Your magic numbers don't seem to guarantee consistency either, multiple faulty exchanges and the file could be gone forever: maybe random numbers happened to be the same, or the sum of substractions during faulty exchanges got to 0, or there was an overflow, etc.

Distributed algorithms are not easy, but for this case there are proven solutions, look up how Riak deletes records for example, with "tombstones" and "reaping". Basically you have to think in terms of CRDTs and have a log of operations, a versioning scheme, a synchronization, etc., all of which help you to make sure that no operation is applied twice anywhere and that in case of faulty communications nodes can synchronize and apply missing operations. This gives you consistency, eventually, and a reliable way to know when files can be physically deleted. Or, you know, just use Riak.

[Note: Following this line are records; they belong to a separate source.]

/-- O49. TENQ of an aligned image that reads: the lowest reason that R370 gives comes back with bit 63 set and nothing else changed; otherwise the lowest
free slot gets the image in the state its DEPS give, each successor's DEPS rises by one for each field naming it, and g[D] is the slot; with no free
slot the task parks, and where no other task of its graph can free one the graph is aborted with POOLLOCK, naming the record that parked first. (The
handles that loaders have installed by then are the model's free choice, log 45.) TARG loads its word or traps; TSELF returns its four values, of
which the release number of a contract counts released and skipped times alike (the model's reading of R375 and R381, log 29); TYLD pre-empts the task
behind itself at the tail of its list. TEND traps on a running matrix sequencer, waits for queues with programs, takes the lowest faulted queue's
trap, and else ends the record: the core is vacant, no window is live, the guard table is empty, each waiting successor loses its predecessors and
becomes ready at 0, the graph's completion word is written if that was its last record, and the task of its graph that parked earliest for a pool slot
becomes ready, while the others stay parked. -/
def Obligations.TaskInstructions : Prop :=
  (∀ (s : State) (d a : BitVec 5) (img : BitVec 512) (at_ : Nat → List Seg) (me : Task) (g : Graph), let t0 := s.g a
    let k := s.taskKey
    (t0.toNat % 64 ≠ 0 → exec (.tenq d a) s = .next (s.trap ⟨.addr, t0, 0, 0⟩)) ∧
    (t0.toNat % 64 = 0 → ∀ n tr, n < 8 → (∀ j, j < n → s.spot t0 (64 * j : Nat) 64 .load = .ok (at_ j)) →
      s.spot t0 (64 * n : Nat) 64 .load = .error tr → exec (.tenq d a) s = .next (s.trap tr)) ∧
    (t0.toNat % 64 = 0 → (∀ j, j < 8 → s.spot t0 (64 * j : Nat) 64 .load = .ok (at_ j) ∧ field img (64 * j + 63) (64 * j) = s.readSegs (at_ j)) →
      s.task = some me → s.sched.graph k.vdev k.graph = some g → ∃ w : State, s.Loaded w k.vdev img ∧
      let bad := w.refusesImage k g.cap (field me.image 415 400) img
      (∀ r, bad r → (∀ q, q < r → ¬ bad q) → ∃ t : State, exec (.tenq d a) s = .next t ∧ w.WritesG t 32 d (BitVec.ofNat 64 (2 ^ 63 + r))) ∧
      ((∀ r, ¬ bad r) →
        (∀ i, s.sched.slotFree g i → (∀ j, j < i → ¬ s.sched.slotFree g j) → ∃ (u t : State) (x : Task), exec (.tenq d a) s = .next t ∧
          u.WritesG t 32 d (BitVec.ofNat 64 i) ∧ u.core = s.core ∧ u.others = s.others ∧
          u.sched.task { k with record := i } = some x ∧ x.image = img ∧ x.state = launchState (field img 279 264) ∧
          x.saved = false ∧ x.demoted = me.demoted ∧ ∀ j ∈ successors img, ∀ y, s.sched.task { k with record := j } = some y →
            ∃ z, u.sched.task { k with record := j } = some z ∧ z.state = .waiting ∧
              field z.image 279 264 = (field y.image 279 264 + (successors img).count j) % 2 ^ 16) ∧
        ((∀ i, ¬ s.sched.slotFree g i) → s.bound = true → s.coreNo < 224 →
          (∃ y ∈ s.sched.tasks, y.key ≠ s.boundKey ∧ y.key.vdev = s.boundKey.vdev ∧ y.key.graph = s.boundKey.graph ∧
            y.state ∈ [.ready, .bound, .running, .preempted, .blockedVersion, .blockedBarrier, .blockedRendezvous]) →
          ∃ t : State, exec (.tenq d a) s = .next t ∧ w.Parks t .blockedPool ∧ t.sched.poolParked = s.sched.poolParked ++ [s.boundKey]) ∧
        ((∀ i, ¬ s.sched.slotFree g i) → s.bound = true → s.coreNo < 224 → s.boundKey = k → g.aborted = false → ¬ (k.vdev = 0 ∧ k.graph = 0xFFFF) →
          (∀ y ∈ s.sched.tasks, y.key ≠ k → y.key.vdev = k.vdev → y.key.graph = k.graph → y.state ∈ [.waiting, .blockedPool, .ended]) →
          ∃ (p t : State) (first : TaskKey), exec (.tenq d a) s = .next t ∧ w.Parks p .blockedPool ∧
            p.sched.poolParked = s.sched.poolParked ++ [k] ∧ p.sched.poolParked.find? (fun j => j.vdev = k.vdev && j.graph = k.graph) = some first ∧
            p.Aborts t g 15 [15 + 2 ^ 16 * first.record, 0, 0, 0, 0, 0, 0, 0])))) ∧
  (∀ (s : State) (d a : BitVec 5) (me : Task), s.task = some me → let args := field me.image 121 64
    let x := args + 64 * (s.g a).toNat
    (2 ^ 58 ≤ x → exec (.targ d a) s = .next (s.trap ⟨.addr, BitVec.ofNat 64 args, 0, 0⟩)) ∧
    (x < 2 ^ 58 → (∀ segs, s.resolve s.via (BitVec.ofNat 64 x) 64 .load = .ok segs → ∃ t : State, exec (.targ d a) s = .next t ∧
        s.WritesG t 32 d (BitVec.ofNat 64 (s.readSegs segs))) ∧
      (∀ tr, s.resolve s.via (BitVec.ofNat 64 x) 64 .load = .error tr → exec (.targ d a) s = .next (s.trap tr)))) ∧
  (∀ (s : State) (d : BitVec 5) (me : Task), s.task = some me →
    (∃ t : State, exec (.tself d 0) s = .next t ∧ s.WritesG t 32 d s.core.ctl.taskid) ∧
    (∃ (t : State) (x : Word), exec (.tself d 1) s = .next t ∧ s.WritesG t 32 d x ∧ (s.sched.contractOf me = 0 →
        (∀ c ∈ s.sched.contracts, c.number ≠ 0) → x = 0) ∧
      ∀ c, s.sched.contracts.find? (fun y => y.number = s.sched.contractOf me) = some c → x = BitVec.ofNat 64 c.current) ∧
    (∃ t : State, exec (.tself d 2) s = .next t ∧ s.WritesG t 32 d s.core.budget) ∧
    (∃ t : State, exec (.tself d 3) s = .next t ∧
      s.WritesG t 32 d (BitVec.ofNat 64 (field me.image 419 416 + 2 ^ 16 * field me.image 415 400)))) ∧
  (∀ s : State, s.bound = true → s.coreNo < 224 → ∃ (u t : State) (l : ReadyList), exec .tyld s = .next t ∧ s.WritesNone u 32 ∧ u.Parks t .preempted ∧
    t.sched.lists.getLast? = some (l, s.boundKey)) ∧
  (∀ (s : State) (me : Task), s.task = some me →
    (s.core.matrix.running = true → exec .tend s = .next s.illop) ∧
    (s.core.matrix.running = false →
      ((∃ q, q < 16 ∧ (s.queue q).fault = none ∧ 0 < (s.queue q).count) → ∃ t : State, exec .tend s = .next t ∧ s.WaitsIn t .tend) ∧
      ((∀ q, q < 16 → (s.queue q).fault = none → (s.queue q).count = 0) →
        (∀ q f, q < 16 → (s.queue q).fault = some f → (∀ p, p < q → (s.queue p).fault = none) →
          ∃ u : State, exec .tend s = .next (u.trap f.raised) ∧
            s.OnlyQueue u q { entries := (s.queue q).entries.filter fun e => ! e.isProgram, fault := none }) ∧
        ((∀ q, q < 16 → (s.queue q).fault = none) → me.state = .running → (∀ k ∈ s.sched.poolParked, s.InState k .blockedPool) →
          s.core.ls.wf → let first := s.sched.poolParked.find? fun k => k.vdev = s.taskKey.vdev && k.graph = s.taskKey.graph
          ∃ t : State, exec .tend s = .next t ∧ t.InState s.taskKey .ended ∧
            (∃ u w : State, u.GraphEnds w s.taskKey.vdev s.taskKey.graph ∧ u.sched.tasks = t.sched.tasks ∧
              t = { w with sched := { w.sched with vdevs := t.sched.vdevs } }) ∧
            (∀ k y, first = some k → s.sched.task k = some y → t.InState k (wokenState y)) ∧
            (∀ k, k ∈ t.sched.poolParked ↔ k ∈ s.sched.poolParked ∧ some k ≠ first) ∧ t.core.main.running = false ∧ t.core.matrix.running = false ∧
            bindValid (t.sched.slot s.coreNo).run = false ∧ t.core.guards = [] ∧ (∀ n, n < 64 → ¬ liveOf (t.blockOf n)) ∧
            ∀ j y, s.sched.task { s.taskKey with record := j } = some y → j ≠ s.taskKey.record → y.state = .waiting →
              0 < (successors me.image).count j → (successors me.image).count j ≤ field y.image 279 264 →
              ∃ z, t.sched.task { s.taskKey with record := j } = some z ∧
                field z.image 279 264 = field y.image 279 264 - (successors me.image).count j ∧
                z.state = if field z.image 279 264 = 0 then wokenState y else .waiting))))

grogenaut · on Jan 29, 2017

or dynamo, or cassandra, or several others that all exhibit good behavior around these things. Also all of the above (and riak) have event streams when tombstones go away so you can hook into this and reap the file.

Xeoncross · on Jan 29, 2017

There would be no rollback of the deleted marker since we don't want to undo the delete - we want to keep trying until it works.

> timeout is a fail?

No, a timeout would just issue a retry until we got a response back (or if there is a reader it would keep connecting until it got through). There is no danger about deleting a file multiple times since any additional unneeded deletes would report such.

> this does not mean it was fixed on disk forever

Then the system would keep seeing the marker (after it restarted from the crash), repeat the delete call, and then trying to delete the email for good. It can crash 100 times but eventually it would get both removed.

> Indexes become exclusive data owner. If you lose indexes...

Then no mater how you build this system you're toast and have to restore backups. No system can handle losing indexes (& the error correcting or checksum copies) whether they are btrees, file blocks, or memory addresses.